Soprannominata “La Rossa” per il colore della sua chioma, Milva ha calcato i palcoscenici di tutto il mondo realizzando più di sessanta album. Nata a Goro, in Emilia Romagna, il 17 luglio 1939, nel corso della sua carriera ha partecipato 15 volte al Festival di Sanremo, un record di presenze che detiene insieme a Peppino Di Capri, Toto Cutugno e Al Bano.

Nel 2010 aveva pubblicato il terzo album scritto e prodotto per lei da Franco Battiato, intitolato ‘Non conosco nessun Patrizio’ e balzato immediatamente nella top 20 dei dischi più venduti in Italia.

Subito dopo aveva annunciato il suo addio alle scene, dopo mezzo secolo di palcoscenico.
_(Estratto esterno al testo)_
-- ==== Sys2Proof/Tests/Slice0.lean ====
section
/-! SUPPORT. Small tests of one step or one word each, and the witnesses of the statements. -/

namespace Sys2Proof.Tests

open Sys2Proof Sys2Proof.Machine

/-! ### Small states -/

/-- A clause that holds one instruction, started. -/
def clauseFor (i : Instr) : Clause := oneClause (encode i) 0
/-- A split of four lanes that stands before an instruction. -/
def splitAt_ (i : Instr) : Split := { v := true, pc := 0x10000, mask := 0xF, cl := some (clauseFor i) }
/-- A converged group of four lanes that stands before an instruction, some of its registers set. -/
def groupAt (i : Instr) : Group :=
  { wg := 0, grp := 0, splits := [splitAt_ i, {}, {}, {}], joins := [{}, {}, {}], lmask := 0xF
    s := [(4, 3), (6, 7), (20, 0x10000), (22, 8), (23, 0x08000000), (25, 0x02000000)], p := [(1, 0x5), (3, 0xF)] }
/-- A launch. -/
def launch0 : Launch := { q := 0, lid := 0, k := { regs := 256, staged := true, nsite := 8 } }
/-- A workgroup on core 0, with a vault window of 256 bytes. -/
def wg0 : Wg := { lnch := 0, core := 0, ix := 0, slots := [0], vwsize := 256, spool := some {} }
/-- The 64 KiB page 1, which die 0 holds a translation of: mapped onto itself in TIER 0, already marked as used. -/
def page1 : Nat × Tlb := (0, { asid := 0, page := 1, leaf := 0x10C03, leafAt := 0x8000 })
/-- A state in which that group stands before an instruction, page 1 mapped. -/
def at_ (i : Instr) : State :=
  { State.reset with
    launches := [(0, launch0)], wgs := [(0, wg0)], groups := [(0, groupAt i)], cores := [(0, { active := [0] })]
    tlbs := [page1], clock := 100, bootState := 4, cur := .group 0 0 0 }
/-- The same with another group. -/
def atG (f : Group → Group) (i : Instr) : State := (at_ i).modGroup 0 f
/-- The same with another split. -/
def atS (f : Split → Split) (i : Instr) : State := atG (fun g => { g with splits := g.splits.modify 0 f }) i
/-- The same with another workgroup. -/
def atW (f : Wg → Wg) (i : Instr) : State := (at_ i).modWg 0 f
/-- The same with another launch. -/
def atL (f : Launch → Launch) (i : Instr) : State := (at_ i).modLaunch 0 f
/-- The spool processor of that workgroup stands before an instruction. -/
def atSp (i : Instr) : State :=
  { atW (fun w => { w with spool := some { cl := some (clauseFor i), pc := 0x10000, s := [(4, 3), (6, 7)] } }) i with cur := .spool 0 }
/-- Nothing stops an issue, and what `p` asks holds. -/
def meets (i : Instr) (s : State) (p : Cx → State → Bool := fun _ _ => true) : Bool := match issuable i s with
  | some (cx, s1) => p cx s1
  | none => false
/-- The same of the return of a waiting instruction at which the group's first split stands. -/
def returns (mine : Instr → Bool) (s : State) (p : Cx → State → Bool := fun _ _ => true) : Bool :=
  match returnable (.group 0 0 0) mine s with
  | some (cx, s1) => p cx s1
  | none => false
/-- The same of the return of a spool processor. -/
def returnsSp (mine : Instr → Bool) (s : State) (p : Cx → State → Bool := fun _ _ => true) : Bool :=
  match returnable (.spool 0) mine s with
  | some (cx, s1) => p cx s1
  | none => false
/-- The split stands at a waiting instruction. -/
def stands (x : Split) : Split := { x with block := 1 }
/-- Whether a computation answers. -/
def good {ε α : Type} : Except ε α → Bool
  | .ok _ => true
  | .error _ => false
/-- Whether an instruction or event answers a next state. -/
def goes (i : Instr) (s : State) : Bool := match exec i s with
  | .next _ => true
  | _ => false
/-- The state after an instruction or event, or the state before it where that stops. -/
def after (i : Instr) (s : State) : State := match exec i s with
  | .next t => t
  | _ => s
/-- Fields with operands: D 8, A s6 or v6, B s4, C the constant 2, type n32. -/
def f0 : Fld := { d := 8, a := 6, b := 0x104, c := 0x182, ty := 1 }

/-! ### Witnesses: the hypotheses of each statement can be met together, clause by clause -/

theorem witness_ScalarIntegerResults : [Instr.sadd f0, .ssub f0, .smin f0, .smax f0, .smul f0, .smulh f0, .smad f0, .sand f0, .sor f0,
    .sxor f0, .snot f0, .sshl f0, .sshr f0, .sclz f0, .spop f0, .scmp f0, .ssel f0, .smov f0, .sli f0, .sbfe f0, .sbfi f0].all
    (fun i => meets i (at_ i) && meets i (atSp i)) = true := by decide

theorem witness_DivisionResults : [Instr.sdiv f0, .srem f0, .vdiv f0, .vrem f0].all (fun i => meets i (at_ i)) = true := by decide

theorem witness_VectorIntegerResults : [Instr.vadd f0, .vsub f0, .vadd { f0 with m := 1 }, .vsub { f0 with m := 1 }, .vmin f0, .vmax f0,
    .vabs f0, .vmul f0, .vmulh f0, .vmad f0, .vand f0, .vor f0, .vxor f0, .vnot f0, .vshl f0, .vshr f0, .vclz f0, .vpop f0, .vbrev f0,
    .vcmp f0, .vsel f0, .vmov f0, .vli f0, .vbfe f0, .vbfi f0, .vbrevFld f0].all (fun i => meets i (at_ i)) = true := by decide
Nel 2018 era stata premiata al Festival di Sanremo: premio alla carriera ritirato dalla figlia.

Per molti è stata la «Pantera di Goro». Si è spenta ieri nella sua casa milanese dove viveva con Edith, la sua fidata segretaria, e la figlia Martina Corgnati, critica d’arte avuta con il produttore discografico Maurizio Corgnati.

La famiglia in questo momento sta organizzando l’ultimo saluto.

La carriera

Nella sua lunga carriera Milva è passata dalla canzone popolare al teatro di Giorgio Strelher. Ma anche per la musica di Franco Battiato, di Ennio Morricone, di Astor Piazzolla. Ha interpretato anche le canzoni dei grandi compositori greci, francesi, tedeschi ed è approdata sui palcoscenici di tutto il mondo.

La sua statura artistica è stata ufficialmente riconosciuta dalle Repubbliche Italiana, Francese e Tedesca, che le hanno conferito alte onorificenze.

Il 26 marzo scorso Milva, aveva anche ricevuto il vaccino contro il Coronavirus. “Io mi vaccino perché tengo alla mia vita a e alla vita altrui”, aveva scritto sulla sua pagina Facebook, “Fatelo anche voi. Abbiamo bisogno di tornare alla vita di prima, e di abbracciare i nostri cari. Tutti quanti insieme possiamo farcela a sconfiggere questo virus”.

Il ricordo di Franceschini

Così il Ministro della Cultura, Dario Franceschini, ricorda Milva nel giorno della sua scomparsa:

Milva è stata una delle interpreti più intense della canzone italiana. La sua voce ha suscitato profonde emozioni in intere generazioni. Una grande italiana, un’artista che, partita dalla sua amata terra, ha calcato i palcoscenici internazionali, rendendo globale il suo successo e portando alto il nome del suo Paese. Addio alla pantera di Goro”.